▶ _Task to carry out_:
Scan the entries below, and for each line that includes the word "header", make a copy.

▶ _Source information_:
-- ==== Sys2Proof/Machine/RegMap.lean ====
section
/-!
DEFINITION. The register map of BAR0 (R454, R455, R465-R468) and the fields of every register (the register tables of the chapters):
where a register lies, which fields it has, their access codes (R13) and their reset values (R14). Offsets are normal offsets (below the
shadow alias of R461).
-/
namespace Sys2Proof.Machine

/-- The access codes of R13. -/
inductive Acc where
  | rw | ro | wo | w1c | w1s | rc | sh
  deriving DecidableEq, Repr

/-- One field of one register: the register's normal offset, the field's lowest bit, its width and its access code. -/
structure Fld where
  off : Nat
  lo  : Nat
  w   : Nat
  acc : Acc
  deriving DecidableEq, Repr

/-- A field in the map: lowest bit, width, access code, reset value. -/
structure FSpec where
  lo    : Nat
  w     : Nat
  acc   : Acc
  reset : Nat
  deriving DecidableEq, Repr

/-- A register, or an array of one or two indices of it: base offset within its level, counts and strides. -/
structure RegRow where
  base   : Nat
  n1     : Nat
  s1     : Nat
  n2     : Nat
  s2     : Nat
  fields : List FSpec
  deriving DecidableEq, Repr

/-- Base of the window of region `r` (R455). -/
def rgnBase (r : Nat) : Nat := 0x1000000 + r * 0x200000
/-- Base of the window of block `b` of region `r` (R455). -/
def blkBase (r b : Nat) : Nat := rgnBase r + 0x10000 + b * 0x1000
/-- Base of the window of cell `c` of a block (R8, R455). -/
def celBaseRbc (r b c : Nat) : Nat := blkBase r b + 0x100 + c * 0x40
/-- Region of the cell with global number `g` (R6). -/
def cellR (g : Nat) : Nat := g / 288
/-- Block within its region of the cell with global number `g` (R6). -/
def cellB (g : Nat) : Nat := g % 288 / 18
/-- Number within its block of the cell with global number `g` (R6). -/
def cellC (g : Nat) : Nat := g % 18
/-- Base of the register window of cell `g` (R8). -/
def celBase (g : Nat) : Nat := celBaseRbc (cellR g) (cellB g) (cellC g)

namespace Fd
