-- ==== Sys2Proof/Machine/PeriphState.lean ====
section
/-!
DEFINITION. The state of the peripheral units that is no register field: acquisition channels, monitor ADC, HBM controller, arbiters, Sorzil
ports, time port, calibration loops, thermal supervisor, pins.
-/
namespace Sys2Proof.Machine

/-- A source sample of an acquisition channel (R210): its stamp (tick, sub-tick, samples per tick), its value (a RAW code as it is, a complex sample in
Q1.15), its OVR mark, the count of R227's OVR_CNT for its tick, and whether its macro was in calibration (R228). -/
structure AcqSmp where
  tick : Nat
  sub  : Nat
  spt  : Nat
  i    : Int
  q    : Int
  ovr  : Bool
  ovrN : Nat
  cal  : Bool
  deriving DecidableEq, Repr

/-- A trigger that a channel has detected and not yet judged (R214, R216): stamp (tick, sub-tick of `spt` in a tick), source code (0xF forced, 0xE software). -/
structure AcqDet where
  tick : Nat
  sub  : Nat
  spt  : Nat
  src  : Nat
  deriving DecidableEq, Repr

/-- An open plate (R218-R226): its trigger; whether the source has come to the trigger's sample (`filled`, R220); the pre-trigger source samples in its window; the window's
samples, newest first, and older ones that belong to its first group (`ext`); post-trigger samples recorded; groups begun and groups stored; the newest group (K and number)
and the first K; the stored-sample indices at which K rose; MISSED; how it ends early; `data` are its stored bytes that wait in the record memory. `shut`: the window is
complete. -/
structure Plate where
  trig   : AcqDet
  filled : Bool
  preV   : Nat
  win    : List AcqSmp
  ext    : List AcqSmp
  postN  : Nat
  grps   : Nat
  done   : Nat
  grp    : Option (Nat × Nat)
  k0     : Nat
  steps  : List Nat
  above  : Bool
  missed : Nat
  trunc  : Bool
  full   : Bool
  shut   : Bool
  data   : List Byte
  deriving DecidableEq, Repr

/-- A plate that DISARM, parking or suspension closes while samples stamped before that tick `stop` are still on their way (R221, R228): the channel's configuration, Y, K by stamp,
pre-trigger memory and plate number as they stood, and the plate. -/
structure Tail where
  stop  : Nat
  img   : List Nat
  y     : Nat
  kHist : List (Nat × Nat)
  pre   : List AcqSmp
  no    : Nat
  plate : Plate
  deriving DecidableEq, Repr

/-- A closed plate on its way to the spool (R223, R224): its number, its header without SPOOL_OFF, its last group while samples of it are still to come, with those that have
(newest first), RAW format, EV_PLATE, the bytes of data, the zeros that end them, those that wait in the record memory, and the spool offset once the header is written; its
source (R210), its spool ring, and whether SPOOL = 1 lets it go in pieces (R222). -/
structure PlateOut where
  no    : Nat
  hdr   : List Byte
  last  : Option (Nat × Nat)
  smp   : List AcqSmp
  raw   : Bool
  ev    : Bool
  bytes : Nat
  pad   : Nat
  data  : List Byte
  off   : Nat
  key   : Nat
  ring  : Nat
  parts : Bool
  deriving DecidableEq, Repr

/-- A read of staging that the controller has accepted (R223): address, length, and the bytes once they have returned. -/
structure StageRd where
  addr : Nat
  len  : Nat
  data : Option (List Byte)
  deriving DecidableEq, Repr

/-- An arming on its way to the region (R217, R288): its tick U_a, the register images, whether they are written, and the ring of the command. -/
structure Arming where
  at_   : Nat
  img   : List Nat
  keep  : Bool
  ring  : Nat
  deriving DecidableEq, Repr

/-- An acquisition channel. `img` are the ten register images read at arming (R229), `y` the ready tick, `s1` the stamp tick of the last plate's last sample
and `qAt` the first tick since then at which the record memory held less than 512 KiB (R218); `kHist` K by stamp tick, newest first, `chkAt` the last tick at which the books were
checked (R225); `forced` a forced trigger has fired since Y; `armUp`, `armDn` the detectors of R215; `pre` the newest samples, newest first; `tails` plates that were stopped and
wait for their last samples; `stage` the bytes in staging, `wr` and `rd` the places of the next write and read in its slice (R310), `reads` the bytes read out of it; `sent` the
bytes of the oldest closed plate, header included, that are in the spool, `ahead` bytes of an open plate that stand in the spool past P (R222); `trigs` the stamp ticks of the
newest accepted triggers (R248); `arming` the ARM_CAPTUREs that have not reached the region. -/
structure Acq where
  img     : List Nat
  y       : Nat
  s1      : Nat
  qAt     : Option Nat
  kHist   : List (Nat × Nat)
  chkAt   : Option Nat
  kReset  : Bool
  forced  : Bool
  armUp   : Bool
  armDn   : Bool
  pre     : List AcqSmp
  plate   : Option Plate
  tails   : List Tail
  dets    : List AcqDet
  plateNo : Nat
  missed  : Nat
  meas    : List Nat
  outs    : List PlateOut
  stage   : Nat
  wr      : Nat
  rd      : Nat
  reads   : List StageRd
  sent    : Nat
  ahead   : List Byte
  trigs   : List Nat
  arming  : List Arming
  deriving DecidableEq, Repr

/-- An acquisition channel that is DISARMED and has never been armed. -/
def Acq.init : Acq :=
  { img := [], y := 0, s1 := 0, qAt := none, kHist := [], chkAt := none, kReset := false, forced := false, armUp := false, armDn := false, pre := [], plate := none,
    tails := [], dets := [], plateNo := 0, missed := 0, meas := [], outs := [], stage := 0, wr := 0, rd := 0, reads := [], sent := 0, ahead := [], trigs := [],
    arming := [] }

/-- The monitor ADC (R231-R234): the entry in conversion, whether its settings were written since it started, its offset and gain, the tick of the last self-calibration. -/
structure Mon where
  entry  : Nat
  redo   : Bool
  offset : Int
  gain   : Int
  calAt  : Nat
  deriving DecidableEq, Repr

/-- Accesses to the stack that a unit makes for one purpose (R313): its number, the requester, the purpose (a ring, an epoch, or what the requester says), the spans (address, length,
the data of a write) still to be requested, in order, the requests made and not served, what reads have brought by address, whether it held an uncorrectable word, and the spool offset
of the first byte it reads. The requests come as commands of their own. (log 149 DESIGN CHOICE) -/
structure HWork where
  id   : Nat
  who  : Nat
  tag  : Nat
  todo : List (Nat × Nat × Option (List Byte))
  out  : Nat
  got  : List (Nat × List Byte)
  bad  : Bool
  off  : Nat
  deriving DecidableEq, Repr

/-- A request of the HBM controller (R313-R315): requester number, address, length, data of a write, arrival order and tick; the `HWork` it is made for (0: none), and the spool offset its
data go to. -/
structure HReq where
  who   : Nat
  addr  : Nat
  len   : Nat
  write : Bool
  data  : List Byte
  seq   : Nat
  at_   : Nat
  job   : Nat := 0
  off   : Nat := 0
  deriving DecidableEq, Repr

/-- A pseudo-channel (R315-R320): its waiting requests oldest first, banks in in-order mode with the write each waits for, write drain, open rows,
the activate-count table (bank, row, count), postponed refreshes by bank, the start of the present refresh window, and the refreshes that have fallen due in it by bank. -/
structure Pc where
  q       : List HReq
  inOrder : List (Nat × Nat)
  drain   : Bool
  rows    : List (Nat × Nat)
  acts    : List (Nat × Nat × Nat)
  debt    : List (Nat × Nat)
  winAt   : Nat
  due     : List (Nat × Nat)
  deriving DecidableEq, Repr

/-- An idle pseudo-channel. -/
def Pc.init : Pc := { q := [], inOrder := [], drain := false, rows := [], acts := [], debt := [], winAt := 0, due := [] }

/-- The HBM controller: pseudo-channels, the arrival counter, requests held by self-refresh, the data of the last read (requester, address, bytes, uncorrectable), the pauses done of
the present gathering and whether one is in progress, the pseudo-channel that is treated next, the earliest tick of its first or next pause and the start of the present retraining
cycle, whether self-refresh was asked for by STANDBY and with which mask, whether exit must follow entry (`wake`), whether a cancelled entry is due again, the next scrub
address and the tick at which the present pass of the scrubber began, the tick since which the front has been empty, and a rate change that waits, with the rate before it; what units
have to do at the stack (`works`, the newest of them `jobs`), requests that have passed their region's port and wait for the spine (`ups`, R331); D0 of the newest chip drain and the
spine cycles that earlier chip-drain holds took (R314, R341). -/
structure HbmCtl where
  pcs     : List (Nat × Pc)
  seq     : Nat
  held    : List HReq
  lastRd  : Option (Nat × Nat × List Byte × Bool)
  pauses  : Nat
  pausing : Bool
  nextPc  : Nat
  pauseAt : Nat
  cycleAt : Nat
  standby : Bool
  keep    : Nat
  wake    : Bool
  retry   : Bool
  scrubX  : Nat
  scrubAt : Nat
  idleAt  : Nat
  rateDue : Bool
  oldRate : Nat
  works   : List HWork := []
  jobs    : Nat := 0
  ups     : List HReq := []
  holdD0  : Option Nat := none
  heldCyc : Nat := 0
  deriving DecidableEq, Repr

/-- The HBM controller right after reset. -/
def HbmCtl.init : HbmCtl :=
  { pcs := [], seq := 0, held := [], lastRd := none, pauses := 0, pausing := false, nextPc := 0, pauseAt := 0, cycleAt := 0, standby := false, keep := 0xFFFF,
    wake := false, retry := false, scrubX := 0, scrubAt := 0, idleAt := 0, rateDue := false, oldRate := 0, works := [], jobs := 0, ups := [], holdD0 := none, heldCyc := 0 }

▶ _Response area_:
/-- A closed plate on its way to the spool (R223, R224): its number, its header without SPOOL_OFF, its last group while samples of it are still to come, with those that have
(newest first), RAW format, EV_PLATE, the bytes of data, the zeros that end them, those that wait in the record memory, and the spool offset once the header is written; its
bytes of the oldest closed plate, header included, that are in the spool, `ahead` bytes of an open plate that stand in the spool past P (R222); `trigs` the stamp ticks of the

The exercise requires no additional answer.